GMA: This law has no basis in health, safety, or science
But the GMA says mandatory labeling is a huge waste of time and money, given that every major scientific agency and regulatory body including the FDA has concluded that GM foods do not differ from other foods "in any meaningful or material way" or present any different or greater safety concerns than foods developed by traditional plant breeding methods.
In a statement accompanying its lawsuit issued in early June, it said: “Act 120 imposes burdensome new speech requirements – and restrictions – that will affect, by Vermont’s count, eight out of every ten foods at the grocery store. Yet Vermont has effectively conceded this law has no basis in health, safety, or science.”
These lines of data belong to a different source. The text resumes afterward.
-- ==== Sys2Proof/Tests/Slice0.lean ====
section
/-!
SUPPORT. Tests: ill-formed terms the checks refuse, packets written out bit by bit, vectors of spec/95_test_vectors.md,
and for every obligation with hypotheses a witness that meets them.
-/

namespace Sys2Proof.Tests

open Machine Laws

/-! WellFormed. -/

/-- The `len` byte of DEC counts at most 255 bytes (R51). -/
theorem test_wf_refuses_dec_of_256_bytes : (Instr.dec (List.replicate 256 0x00)).wellFormed = false := by decide +kernel

theorem test_wf_admits_dec_of_255_bytes : (Instr.dec (List.replicate 255 0x00)).wellFormed = true := by decide +kernel

/-- RESERVED carries no packet that is a command (R59, R60). -/
theorem test_wf_refuses_reserved_kdf : (Instr.reserved [0x01, 0x00]).wellFormed = false := by decide

theorem test_wf_refuses_reserved_dec : (Instr.reserved [0x04, 0x01, 0x00]).wellFormed = false := by decide

/-- Each cause of R59 and R60. -/
theorem test_wf_admits_reserved :
    (Instr.reserved []).wellFormed = true ∧ (Instr.reserved [0x05, 0x01]).wellFormed = true ∧
    (Instr.reserved [0x04]).wellFormed = true := by decide

/-! Decoding: the bits of R48 to R51 and R59, most significant bit first in each byte. -/

theorem test_decode_kdf : decode [0b00000001, 0b10000001] = .kdf 0x81 := by decide

/-- Every operand byte is different, so that none can be read from a neighbour's place. -/
theorem test_decode_ksg :
    decode [0b00000010,
      0b11110000, 0b11110001, 0b11110010, 0b11110011, 0b11110100, 0b11110101, 0b11110110, 0b11110111,
      0b11111000, 0b11111001, 0b11111010, 0b11111011, 0b11111100, 0b11111101, 0b11111110, 0b11111111,
      0b00010001, 0b00100010, 0b00110011, 0b01000100, 0b01010101, 0b01100110, 0b01110111, 0b10001000] =
    .ksg #v[0xF0, 0xF1, 0xF2, 0xF3, 0xF4, 0xF5, 0xF6, 0xF7, 0xF8, 0xF9, 0xFA, 0xFB, 0xFC, 0xFD, 0xFE, 0xFF]
      0x44332211 0x88776655 := by decide

theorem test_decode_enc :
    decode [0b00000011, 0b00000111, 0b00000001, 0b00000010, 0b00000011, 0b00000100,
      0b00010001, 0b00010010, 0b00010011, 0b00010100, 0b00100001, 0b00100010, 0b00100011, 0b00100100,
      0b00110001, 0b00110010, 0b00110011, 0b00110100, 0b01000001, 0b01000010] =
    .enc { nodeId := 0x07, txSeq := 0x04030201, x := #v[0x11, 0x12, 0x13, 0x14], y := #v[0x21, 0x22, 0x23, 0x24],
           z := #v[0x31, 0x32, 0x33, 0x34], tempTenths := #v[0x41, 0x42] } := by decide

theorem test_decode_dec :
    decode [0b00000100, 0b00000011, 0b10101010, 0b00000000, 0b01010101] = .dec [0xAA, 0x00, 0x55] := by decide

theorem test_decode_dec_empty : decode [0b00000100, 0b00000000] = .dec [] := by decide

theorem test_decode_reserved_opcode : decode [0b00000101, 0b00000001] = .reserved [0x05, 0x01] := by decide

theorem test_decode_reserved_length :
    decode [0b00000100, 0b00000010, 0b10101010] = .reserved [0x04, 0x02, 0xAA] := by decide

/-- The opcode table's numbering: bits 7..0 are byte 0, bits 15..8 byte 1; bytes the table gives no bits are 0. -/
theorem test_table_word_kdf : decodeTableWord 16 0xA501 = some (.kdf 0xA5) := by decide

theorem test_table_word_enc_of_opcode_alone :
    decodeTableWord 8 0x03 =
      some (.enc { nodeId := 0, txSeq := 0, x := #v[0, 0, 0, 0], y := #v[0, 0, 0, 0], z := #v[0, 0, 0, 0],
                   tempTenths := #v[0, 0] }) := by decide

theorem test_table_word_reserved : decodeTableWord 8 0x05 = some (.reserved [0x05]) := by decide

theorem test_fetch_word_runs_first :
    step (State.reset.withFetchWord 8 0x05) = .next (State.reset.answered [] [0x06]) := rfl

/-! Vectors of spec/95_test_vectors.md: one block with `H_SIP`, one with `H_TEST`. -/

/-- V-H-1, the empty message and the label of node 1. -/
theorem test_hash_check_values :
    (hSip (fixtureParams hSip).masterKey []).toList = [0x31, 0x0E, 0x0E, 0xDD, 0x47, 0xDB, 0x6F, 0x72] ∧
    (hTest (fixtureParams hTest).masterKey [0x45, 0x4E, 0x43, 0x01, 0x00, 0x01]).toList =
      [0x91, 0x1E, 0x45, 0x31, 0xA1, 0x06, 0x18, 0xF5] := by decide +kernel

/-- V-KDF-SIP, id 255: the KDF command rejects no id. -/
theorem test_kdf_vector :
    (transactPacket (fixtureParams hSip) [0x01, 0xFF] []).2 =
      [0x00, 0x41, 0xDC, 0x9C, 0x7D, 0xB5, 0xB8, 0xE3, 0xBC, 0x61, 0x96, 0xBB, 0xA4, 0xD4, 0x6E, 0xB3, 0x56,
       0x94, 0x58, 0x64, 0xE6, 0x9A, 0xB8, 0xCB, 0xA0, 0x31, 0x72, 0xB6, 0xEE, 0x1C, 0x63, 0x56, 0x1D] := by
  decide +kernel

/-- V-KSG-SIP, nonce 0, 9 bytes: the second block is cut to its first byte. -/
theorem test_ksg_vector_cut :
    (transactPacket (fixtureParams hSip)
      [0x02, 0x22, 0x7F, 0xC7, 0x3E, 0x82, 0xBB, 0x9E, 0x6E, 0x62, 0x8D, 0x63, 0xEB, 0x00, 0x64, 0xDC, 0x6B,
       0x00, 0x00, 0x00, 0x00, 0x09, 0x00, 0x00, 0x00] []).2 =
      [0x00, 0xFB, 0xAC, 0x6C, 0x9A, 0x4D, 0xB2, 0xD7, 0xC5, 0x0C] := by decide +kernel

/-- V-KSG-SIP, nonce 0x01020304, 24 bytes: three whole blocks. -/
theorem test_ksg_vector_three_blocks :
    (transactPacket (fixtureParams hSip)
      [0x02, 0x22, 0x7F, 0xC7, 0x3E, 0x82, 0xBB, 0x9E, 0x6E, 0x62, 0x8D, 0x63, 0xEB, 0x00, 0x64, 0xDC, 0x6B,
       0x04, 0x03, 0x02, 0x01, 0x18, 0x00, 0x00, 0x00] []).2 =
      [0x00, 0x5A, 0x7A, 0xA2, 0xD5, 0x03, 0x4B, 0xEF, 0x49, 0x68, 0x7E, 0xAF, 0xD8, 0xA3, 0x12, 0x3E, 0x28, 0x5F,
       0xE4, 0x42, 0x67, 0xF1, 0x8C, 0x2F, 0x3C] := by decide +kernel

/-- V-ENC-1-SIP. -/
theorem test_enc_vector :
    (transactPacket (fixtureParams hSip)
      [0x03, 0x01, 0x00, 0x00, 0x00, 0x00, 0xE8, 0x03, 0x00, 0x00, 0x0C, 0xFE, 0xFF, 0xFF, 0xC8, 0x00, 0x00, 0x00, 0xE1,
       0x00] []).2 =
      [0x00, 0x01, 0x00, 0x00, 0x00, 0x00, 0xFA, 0x44, 0x6F, 0x9A, 0x4D, 0xBE, 0x29, 0x3A, 0xF3, 0xF9, 0x68, 0x7D, 0x33,
       0x73, 0x8B, 0x70, 0xD8, 0x17, 0x0F, 0xEC, 0xD7, 0xD4, 0xFB] := by decide +kernel

/-- V-ENC-2 row 2, `H_TEST`: the largest node id, the largest sequence number, the extreme field values. -/
theorem test_enc_vector_extremes :
    (transactPacket (fixtureParams hTest)
      [0x03, 0x04, 0xFF, 0xFF, 0xFF, 0xFF, 0xFF, 0xFF, 0xFF, 0x7F, 0x00, 0x00, 0x00, 0x80, 0x00, 0x00, 0x00, 0x00, 0x00,
       0x80] []).2 =
      [0x00, 0x04, 0xFF, 0xFF, 0xFF, 0xFF, 0x69, 0x80, 0x7A, 0xE8, 0x36, 0xC0, 0xDF, 0x2E, 0x79, 0x3B, 0xBB, 0x6D, 0x51,
       0x6C, 0x5A, 0x40, 0x78, 0x77, 0x63, 0x3F, 0x12, 0x5A, 0x86] := by decide +kernel

/-- V-DEC-SIP row 7: the frame of V-ENC-1 and two bytes more, on a fresh table. -/
theorem test_dec_vector_accepts :
    transactPacket (fixtureParams hSip)
      [0x04, 0x1E, 0x01, 0x00, 0x00, 0x00, 0x00, 0xFA, 0x44, 0x6F, 0x9A, 0x4D, 0xBE, 0x29, 0x3A, 0xF3, 0xF9, 0x68, 0x7D,
       0x33, 0x73, 0x8B, 0x70, 0xD8, 0x17, 0x0F, 0xEC, 0xD7, 0xD4, 0xFB, 0xAA, 0xBB] [] =
      ([(1, ⟨true, 0⟩)],
       [0x00, 0x01, 0x00, 0x00, 0x00, 0x00, 0xE8, 0x03, 0x00, 0x00, 0x0C, 0xFE, 0xFF, 0xFF, 0xC8, 0x00, 0x00, 0x00, 0xE1,
        0x00]) := by decide +kernel

/-- V-DEC-SIP row 10: a wrong message type is reported after the table was updated. -/
theorem test_dec_vector_wrong_message_type :
    transactPacket (fixtureParams hSip)
      [0x04, 0x1C, 0x01, 0x09, 0x00, 0x00, 0x00, 0xDA, 0x63, 0x7C, 0x43, 0xA5, 0x1F, 0x93, 0x0C, 0xB9, 0x85, 0xB2, 0x7C,
       0xD4, 0x0F, 0x84, 0xF6, 0x04, 0xA1, 0xB8, 0xAD, 0x09, 0x71, 0x9C] [(1, ⟨true, 5⟩)] =
      ([(1, ⟨true, 9⟩)], [0x02]) := by decide +kernel

/-- V-CMD-1: a DEC packet whose `len` byte is wrong. -/
theorem test_reserved_vector :
    transactPacket (fixtureParams hSip) [0x04, 0x02, 0xAA] [(3, ⟨true, 4⟩)] = ([(3, ⟨true, 4⟩)], [0x06]) := by
  decide +kernel

/-- The line of V-ENC-1 and its packet (R63). -/
theorem test_assembler_enc :
    assembleLine "ENC 1, 0, 1000, -500, 200, 225".toList =
      some [0x03, 0x01, 0x00, 0x00, 0x00, 0x00, 0xE8, 0x03, 0x00, 0x00, 0x0C, 0xFE, 0xFF, 0xFF, 0xC8, 0x00, 0x00, 0x00,
            0xE1, 0x00] := by decide +kernel

/-- An operand that does not fit its field is refused (R63). -/
theorem test_assembler_refuses_node_id_256 : readLine "KDF 256".toList = .refused := by decide +kernel

/-! Witnesses. The block's parameters are opaque, so the frames are built from them: the tag is the one the block
expects, or its complement; the plaintext's first byte is chosen. -/

/-- A plaintext with a given first byte. -/
def plainOf (first : Byte) : Payload := #v[first, 0, 0, 0, 0, 0, 0, 0, 0, 0, 0, 0, 0, 0, 0]

/-- A frame of the block for any node id, authentic, with a plaintext whose first byte is given. -/
def authentic (id : Byte) (txSeq : U32) (first : Byte) : SecureFrame :=
  let ct := xorBytes (plainOf first) (ksg Config.block (kdf Config.block id).enc txSeq 15)
  { nodeId := id, txSeq, ciphertext := ct,
    tag := Config.block.hash (kdf Config.block id).mac (taggedMessage id txSeq ct) }

/-- The same frame with every bit of the tag flipped. -/
def forged (id : Byte) (txSeq : U32) (first : Byte) : SecureFrame :=
  { authentic id txSeq first with tag := (authentic id txSeq first).tag.map (~~~ ·) }

/-- The received bytes of a frame. -/
def received (f : SecureFrame) : Packet := (frameBytes f).toList

/-- The block's own message type. -/
def goodType : Byte := Config.block.msgType

/-- Another message type. -/
def otherType : Byte := ~~~ Config.block.msgType

/-- The state with a given SEQT and nothing else. -/
def withTable (m : Memory) : State := { seqt := m, inputs := [], responses := [] }

theorem received_length (f : SecureFrame) : (received f).length = 28 := by simp [received]

theorem received_take (f : SecureFrame) : (received f).take 20 = taggedMessage f.nodeId f.txSeq f.ciphertext := by
  simp [received]

theorem frame_of_received (f : SecureFrame) (h : unLe32 (le32 f.txSeq) = f.txSeq) :
    frameOfData (received f) = some f := by
  obtain ⟨id, q, ct, tg⟩ := f
  show frameOfData (frameBytes _).toList = _
  simp only [frameOfData]
  rw [dif_pos (by simp)]
  congr 1
  simp only [SecureFrame.mk.injEq]
  refine ⟨by simp [byteAt, taggedMessage, header], ?_, ?_, ?_⟩
  · refine Eq.trans (congrArg unLe32 (bytes_ext ?_)) h
    simp [taggedMessage, header]
  · apply bytes_ext; simp [taggedMessage, header]
  · apply bytes_ext; simp [taggedMessage, header, List.drop_append]

theorem frame_of_authentic {q : U32} (id first : Byte) (h : unLe32 (le32 q) = q) :
    frameOfData (received (authentic id q first)) = some (authentic id q first) :=
  frame_of_received _ h

theorem frame_of_forged {q : U32} (id first : Byte) (h : unLe32 (le32 q) = q) :
    frameOfData (received (forged id q first)) = some (forged id q first) :=
  frame_of_received _ h

theorem authentic_passes (id first : Byte) (q : U32) :
    TagPasses Config.block (received (authentic id q first)) (authentic id q first) := by
  rw [TagPasses, received_take]; rfl

theorem complement_ne (v : HashOutput) : v.map (~~~ ·) ≠ v := by
  intro h
  have : ~~~ v[0] = v[0] := by
    simpa only [Vector.getElem_map] using congrArg (fun w : HashOutput => w[0]) h
  generalize v[0] = b at this
  revert b
  decide

theorem forged_fails (id first : Byte) (q : U32) :
    ¬ TagPasses Config.block (received (forged id q first)) (forged id q first) := by
  rw [TagPasses, received_take]
  exact (complement_ne (authentic id q first).tag).symm

theorem zip_head {l : Packet} (k : Packet) (first : Byte) (h : l.head? = some first) (hk : k ≠ []) :
    (List.zipWith (· ^^^ ·) (List.zipWith (· ^^^ ·) l k) k)[0]? = some first := by
  match l, k, hk with
  | [], _, _ => simp at h
  | a :: l, b :: k, _ => simp at h; subst h; simp

theorem plaintext_head (id first : Byte) (q : U32) :
    (plaintextOf Config.block (authentic id q first))[0]? = some first := by
  rw [plaintextOf, authentic, xorBytes_toList]
  exact zip_head _ _ rfl (by intro h; have := congrArg List.length h; simp at this)

theorem decrypted_type (id first : Byte) (q : U32) :
    (decryptFrame Config.block (authentic id q first)).msgType = first := by
  have h := plaintext_head id first q
  rw [plaintextOf, ← xorBytes_toList] at h
  simp only [decryptFrame, unpack]
  generalize xorBytes _ _ = v at h ⊢
  simpa using h

theorem other_ne_good : otherType ≠ goodType := by
  unfold otherType goodType
  generalize Config.block.msgType = b
  revert b
  decide

theorem one_valid : NodeIdValid Config.block 1 := ⟨by decide, (maxNodes_range Config.block).1⟩

theorem zero_invalid : ¬ NodeIdValid Config.block 0 := fun h => absurd h.1 (by decide)

theorem fresh_on_reset (id : Byte) (q : U32) : Fresh [] id q := fun h => absurd h (by simp [memRead, lookupEntry, SeqEntry.atReset])

/-- After 5 was accepted for node 1: 6 is fresh, 5 is not. -/
theorem fresh_after_five : Fresh [(1, ⟨true, 5⟩)] 1 6 := by unfold Fresh; decide

theorem not_fresh_after_five : ¬ Fresh [(1, ⟨true, 5⟩)] 1 5 := by unfold Fresh; decide

theorem valid_one : nodeIdInvalid Config.block 1 = false := (nodeIdInvalid_eq_false_iff _ _).mpr one_valid

theorem validated (q : U32) :
    ∃ sf, validateFrame Config.block (authentic 1 q goodType) = .ok sf := by
  have h : (decryptFrame Config.block (authentic 1 q goodType)).msgType = Config.block.msgType := decrypted_type _ _ _
  have h0 : ¬ nodeIdInvalid Config.block (authentic 1 q goodType).nodeId = true := Bool.eq_false_iff.mp valid_one
  exact ⟨_, by simp only [validateFrame]; rw [if_neg (not_not.mpr h), if_neg h0]⟩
Asked whether the law could survive the GMA's challenge, Bethany Kennedy, an associate at law firm Emord & Associates, told FoodNavigator-USA: "Yes, I think the points in the Vermont AG’s motion to dismiss are compelling.
"In particular, the argument that the VT law requires only the disclosure of factual information and is therefore subject to rational basis review in the Second Circuit is very strong and is one of the main reasons why the law has a chance of surviving a challenge."
Attorney: 'Under existing precedent, the GMA’s challenge should be successful'
However, Rebecca Cross, a San Francisco-based attorney at law firm BraunHagey & Borden LLP, noted that the best-known example of a successful First Amendment challenge to a state food labeling was in Vermont, when the 2nd circuit court concluded that a 1994 statute mandating labeling of milk treated with artificial growth hormones (rBST) was unconstitutional, as it compelled food companies to choose speech instead of silence.
She added: "There the Court explained that Vermont’s stated interests in adopting the law – strong consumer interest and the public’s right to know – were not substantial enough to justify 'the functional equivalent of a warning about a production method that has no discernible impact on a final product'.
"The Court noted that Vermont had not advanced any known or probable safety risks from rBST, nor could it even make such a case as the FDA had concluded that there is no significant difference between milk derived from rBST-treated and non-rBST treated cows. The situation with Act 120 and GMOs is very similar. The bill was touted as a 'right to know' law."
What does Act 120 mandate?
Act 120 - signed into law on May 8 - does not require meat or milk from animals fed genetically engineered feed to be labeled, and excludes alcohol, processing aids/enzymes, medical foods and foods sold in restaurants.
However, it does includes some of the more controversial clauses in failed Californian GMO labeling initiative Prop 37, including the stipulation that foods containing genetically engineered ingredients cannot be marketed as ‘natural’.
Under the law, firms must declare that foods are: ‘Produced with genetic engineering’ or ‘partially produced with genetic engineering’ or ‘may be produced with genetic engineering’ unless they can prove otherwise.
The case is: 5:14-cv-00117 Grocery Manufacturers Association et al v. Sorrell et al (the other plaintiffs are the Snack Food Association, the International Dairy Foods Association, and the National Association of Manufacturers).